BRIEF: Filter the entries down to the lines holding "frameOf", then copy those lines.

DATA RECORDS:
/-- Where a save area goes as frames move; none when its frames would not stay together. -/
def moveArea (ms : List (Nat × Nat)) (pa size : Nat) : Option Nat :=
  let to_ (f : Nat) : Nat := match ms.find? fun m => decide (m.1 = f) with
    | some m => m.2
    | none => f
  let f0 := frameOf pa
  if (List.range ((pa + size - 1) / 65536 + 1 - f0)).all fun (i : Nat) => to_ (f0 + i) == to_ f0 + i then
    some (to_ f0 * 65536 + pa % 65536)
  else none

/-- The save areas of a context after frames have moved. -/
def moveAreas (ms : List (Nat × Nat)) : List Saved → Option (List Saved)
  | [] => some []
  | v :: t =>
    match moveArea ms v.pa (saveSize v.cores.length), moveAreas ms t with
    | some pa, some r => some ({ v with pa := pa } :: r)
    | _, _ => none

/-- The save areas of every context of a slice move with their frames. -/
def State.moveSaved (s : State) (n : Fin 32) (ms : List (Nat × Nat)) : Option State :=
  (List.finRange 8).foldl (fun r m =>
    r.bind fun s => match s.ctx? ⟨n, m⟩ with
      | none => some s
      | some x => (moveAreas ms x.saved).map fun vs => s.modCtx ⟨n, m⟩ fun y => { y with saved := vs }) (some s)

/-- Frames are whole rows across all 16 banks (R258). -/
def wholeRows (fs : List Nat) : Bool := fs.all fun f => (List.range 16).all fun b => fs.contains (f / 16 * 16 + b)

/-- The stage-2 leaves of a slice that map frames. -/
def State.devLeaves (s : State) (x : Slice) : List (Nat × Nat) := (s.s2Leaves x).filter fun l => decide (bitsOf l.2 59 58 = 0)

/-- Frames that the save areas of a slice touch. -/
def State.areaFrames (s : State) (n : Fin 32) : List Nat :=
  (List.finRange 8).flatMap fun m => match s.ctx? ⟨n, m⟩ with
    | some x => x.saved.flatMap fun v =>
        (List.range ((v.pa + saveSize v.cores.length - 1) / 65536 + 1 - frameOf v.pa)).map (frameOf v.pa + ·)
    | none => []

/-! ### Off a die that leaves service (R30, R282) -/

/-- FREE frames of the dies in service. -/
def State.freeCount (s : State) : Nat :=
  (allDies.filter s.dieIn).length * 2 ^ 21 -
    (s.alloc.filter fun p => decide (allocState p.2 ≠ 0) && s.dieIn (homeOf (p.1 * 65536))).length

/-- The dies in service have room for the frames that a slice must move. -/
def State.roomFor (s : State) (n : Fin 32) : Bool := decide ((s.leavingFrames n).length ≤ s.freeCount)

/-- No slice of higher priority has frames that could still be moved (R282 step 2). -/
def State.turnToCopy (s : State) (n : Fin 32) (x : Slice) : Bool :=
  s.noneAbove n x fun m _ => !(s.leavingFrames m).isEmpty && s.roomFor m

/-- Frames that a change of stage-2 entries moves with it: the entry of a frame on a die that leaves service comes to name a FREE frame. -/
def State.leafMoves (s : State) (n : Fin 32) (tab : TabWrites) : List (Nat × Nat) :=
  tab.filterMap fun p =>
    match s.readBytes 0 127 p.1 8 with
    | none => none
    | some bs =>
      let f := entryOa (ofBytes bs)
      let t := entryOa p.2.toNat
      if bitOf (ofBytes bs) 0 && bitOf p.2.toNat 0 && decide (bitsOf p.2.toNat 59 58 = 0) && (s.leavingFrames n).contains f &&
          decide (allocState (s.allocGet t) = 0) then some (f, t)
      else none

/-- Every frame that a change moves: with an entry, or one that stage 2 does not map. -/
def State.tabMoves (s : State) (n : Fin 32) (ch : Stage2Change) : List (Nat × Nat) :=
  let ms := s.leafMoves n ch.tab
  ms ++ ch.moves.filter fun m => !ms.contains m

/-- No access of a slice that was translated before is open (R204). -/
def State.accessesDone (s : State) (n : Fin 32) : Bool := (s.stepInval (s.newInval 0 n none)).isNone

/-- Frames may move together: off dies that leave service, whole rows, to dies that stay, with the entries of those that stage 2 maps, in
the order of the slices, and once no access to them is open. -/
def State.mayMove (s : State) (n : Fin 32) (x : Slice) (ch : Stage2Change) : Bool :=
  let ms := s.tabMoves n ch
  let mapped := (s.devLeaves x).map fun l => entryOa l.2
  (ms.all fun m => (s.leavingFrames n).contains m.1 && s.dieIn (homeOf (m.2 * 65536)) && s.frameQuiet m.1 &&
    (!mapped.contains m.1 || (s.leafMoves n ch.tab).contains m)) &&
    wholeRows (ms.map (·.2)) && s.turnToCopy n x && s.accessesDone n

/-- BRIDLE_STAGE2_INVAL: Bridle changes stage-2 entries of a slice and invalidates what the cores hold of them (R204). The frames that
the change moves off a die that leaves service are copied with it (R282 step 2). -/
def execBridleStage2Inval (slice : Fin 32) (_gpa : BitVec 52) (_pages : Nat) (ch : Stage2Change) (s : State) : Out :=
  match s.slice? slice with
  | none => .next s
  | some sl =>
    let ms := s.tabMoves slice ch
    if ms.isEmpty then .next ((s.fwTab ch.tab).invalSlice slice)
    else if !s.mayMove slice sl ch then .next s
    else
      match (s.moveSaved slice ms).bind (·.moveFrames ms) with
      | some s => .next ((s.fwTab ch.tab).invalSlice slice)
      | none => .next s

ANSWER FOR THIS EXERCISE:
  let f0 := frameOf pa
        (List.range ((v.pa + saveSize v.cores.length - 1) / 65536 + 1 - frameOf v.pa)).map (frameOf v.pa + ·)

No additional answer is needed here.